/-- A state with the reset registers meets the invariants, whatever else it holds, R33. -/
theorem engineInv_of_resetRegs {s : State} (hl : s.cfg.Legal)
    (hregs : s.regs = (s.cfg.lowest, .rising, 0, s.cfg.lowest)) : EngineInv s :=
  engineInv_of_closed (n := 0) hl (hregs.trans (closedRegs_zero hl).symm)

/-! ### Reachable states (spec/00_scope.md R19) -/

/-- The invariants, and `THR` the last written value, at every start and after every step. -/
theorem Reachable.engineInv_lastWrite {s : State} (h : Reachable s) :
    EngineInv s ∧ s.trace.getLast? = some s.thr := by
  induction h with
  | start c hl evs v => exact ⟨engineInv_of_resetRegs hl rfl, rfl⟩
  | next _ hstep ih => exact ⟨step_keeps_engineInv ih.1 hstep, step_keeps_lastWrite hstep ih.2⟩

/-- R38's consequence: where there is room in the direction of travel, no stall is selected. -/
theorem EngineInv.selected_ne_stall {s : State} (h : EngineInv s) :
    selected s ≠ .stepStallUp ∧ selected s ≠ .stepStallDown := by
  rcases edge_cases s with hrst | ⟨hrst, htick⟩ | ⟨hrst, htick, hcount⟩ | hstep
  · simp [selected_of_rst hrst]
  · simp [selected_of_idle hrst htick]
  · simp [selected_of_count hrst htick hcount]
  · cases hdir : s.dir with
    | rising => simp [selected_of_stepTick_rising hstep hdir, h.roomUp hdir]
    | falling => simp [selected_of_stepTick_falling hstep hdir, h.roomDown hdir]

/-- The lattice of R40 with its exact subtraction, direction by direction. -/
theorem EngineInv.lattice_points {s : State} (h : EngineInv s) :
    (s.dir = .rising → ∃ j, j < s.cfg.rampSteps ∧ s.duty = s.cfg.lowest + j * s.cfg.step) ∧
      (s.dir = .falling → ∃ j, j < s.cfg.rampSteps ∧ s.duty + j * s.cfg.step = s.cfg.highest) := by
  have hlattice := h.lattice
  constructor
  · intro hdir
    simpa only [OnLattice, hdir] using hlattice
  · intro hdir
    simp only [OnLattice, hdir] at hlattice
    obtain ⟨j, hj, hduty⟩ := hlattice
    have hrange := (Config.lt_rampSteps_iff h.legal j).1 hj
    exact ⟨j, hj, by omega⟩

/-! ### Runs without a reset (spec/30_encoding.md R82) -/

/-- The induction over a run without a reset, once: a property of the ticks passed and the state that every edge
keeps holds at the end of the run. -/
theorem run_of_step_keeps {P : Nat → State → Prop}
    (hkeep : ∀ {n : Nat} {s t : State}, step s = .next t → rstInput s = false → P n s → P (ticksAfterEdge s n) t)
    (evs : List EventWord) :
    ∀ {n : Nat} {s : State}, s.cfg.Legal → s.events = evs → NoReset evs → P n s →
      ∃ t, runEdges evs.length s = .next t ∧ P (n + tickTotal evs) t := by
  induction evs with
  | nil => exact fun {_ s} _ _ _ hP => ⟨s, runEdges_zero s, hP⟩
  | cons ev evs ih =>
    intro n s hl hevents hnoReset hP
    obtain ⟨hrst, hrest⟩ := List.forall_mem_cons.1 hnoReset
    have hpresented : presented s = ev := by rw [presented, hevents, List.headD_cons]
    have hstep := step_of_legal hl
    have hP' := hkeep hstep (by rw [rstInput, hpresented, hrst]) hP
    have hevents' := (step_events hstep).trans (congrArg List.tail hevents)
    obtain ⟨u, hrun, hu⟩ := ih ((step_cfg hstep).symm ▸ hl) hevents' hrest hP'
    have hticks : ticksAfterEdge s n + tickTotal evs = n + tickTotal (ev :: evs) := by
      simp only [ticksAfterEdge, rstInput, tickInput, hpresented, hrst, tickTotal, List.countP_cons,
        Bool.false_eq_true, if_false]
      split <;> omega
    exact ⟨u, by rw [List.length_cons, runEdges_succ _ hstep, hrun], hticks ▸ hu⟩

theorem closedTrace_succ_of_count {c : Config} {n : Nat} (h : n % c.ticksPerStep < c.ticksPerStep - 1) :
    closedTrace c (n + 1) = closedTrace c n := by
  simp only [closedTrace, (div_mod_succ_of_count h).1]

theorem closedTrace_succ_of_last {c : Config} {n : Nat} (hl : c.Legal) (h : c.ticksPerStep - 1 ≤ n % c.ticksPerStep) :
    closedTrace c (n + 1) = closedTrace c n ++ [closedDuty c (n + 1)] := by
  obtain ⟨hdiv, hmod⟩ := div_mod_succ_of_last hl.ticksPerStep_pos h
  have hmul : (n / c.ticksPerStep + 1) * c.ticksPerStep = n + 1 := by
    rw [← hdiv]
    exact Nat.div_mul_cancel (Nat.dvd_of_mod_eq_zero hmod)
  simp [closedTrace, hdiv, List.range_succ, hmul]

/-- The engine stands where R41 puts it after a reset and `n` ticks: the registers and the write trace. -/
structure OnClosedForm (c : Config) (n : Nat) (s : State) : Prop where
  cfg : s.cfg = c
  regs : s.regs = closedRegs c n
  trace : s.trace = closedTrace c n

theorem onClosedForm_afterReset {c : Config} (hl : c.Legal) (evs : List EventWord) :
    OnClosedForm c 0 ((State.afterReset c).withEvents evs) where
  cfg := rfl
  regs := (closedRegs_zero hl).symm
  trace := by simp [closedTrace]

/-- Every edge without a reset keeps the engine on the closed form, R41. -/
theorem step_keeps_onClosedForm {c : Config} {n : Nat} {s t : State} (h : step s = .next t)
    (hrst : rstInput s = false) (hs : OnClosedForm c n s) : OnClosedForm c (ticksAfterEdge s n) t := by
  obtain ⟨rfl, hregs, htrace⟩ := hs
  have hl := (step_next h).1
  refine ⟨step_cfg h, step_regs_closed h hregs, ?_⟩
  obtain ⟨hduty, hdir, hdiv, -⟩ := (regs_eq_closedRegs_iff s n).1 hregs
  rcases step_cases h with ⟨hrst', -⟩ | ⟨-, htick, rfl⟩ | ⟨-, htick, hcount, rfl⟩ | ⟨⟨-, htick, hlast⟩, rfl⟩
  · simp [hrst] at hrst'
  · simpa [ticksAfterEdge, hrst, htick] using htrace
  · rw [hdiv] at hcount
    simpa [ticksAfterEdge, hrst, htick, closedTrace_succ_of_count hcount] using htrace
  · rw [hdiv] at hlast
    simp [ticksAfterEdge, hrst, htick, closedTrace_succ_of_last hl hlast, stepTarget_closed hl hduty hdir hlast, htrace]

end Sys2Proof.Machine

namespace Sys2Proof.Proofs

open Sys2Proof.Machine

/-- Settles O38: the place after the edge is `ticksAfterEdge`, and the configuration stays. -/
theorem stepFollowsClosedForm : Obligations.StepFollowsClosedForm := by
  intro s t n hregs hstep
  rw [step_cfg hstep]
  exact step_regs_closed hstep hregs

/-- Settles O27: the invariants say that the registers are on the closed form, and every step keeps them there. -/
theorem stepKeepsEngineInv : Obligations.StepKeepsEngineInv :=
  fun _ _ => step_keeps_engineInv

### Exercise aim:
Throughout the records above, find the lines in which the word "List" appears and return them.

### Task result:
    (evs : List EventWord) :
    obtain ⟨hrst, hrest⟩ := List.forall_mem_cons.1 hnoReset
    have hpresented : presented s = ev := by rw [presented, hevents, List.headD_cons]
    have hevents' := (step_events hstep).trans (congrArg List.tail hevents)
      simp only [ticksAfterEdge, rstInput, tickInput, hpresented, hrst, tickTotal, List.countP_cons,
    exact ⟨u, by rw [List.length_cons, runEdges_succ _ hstep, hrun], hticks ▸ hu⟩
  simp [closedTrace, hdiv, List.range_succ, hmul]
theorem onClosedForm_afterReset {c : Config} (hl : c.Legal) (evs : List EventWord) :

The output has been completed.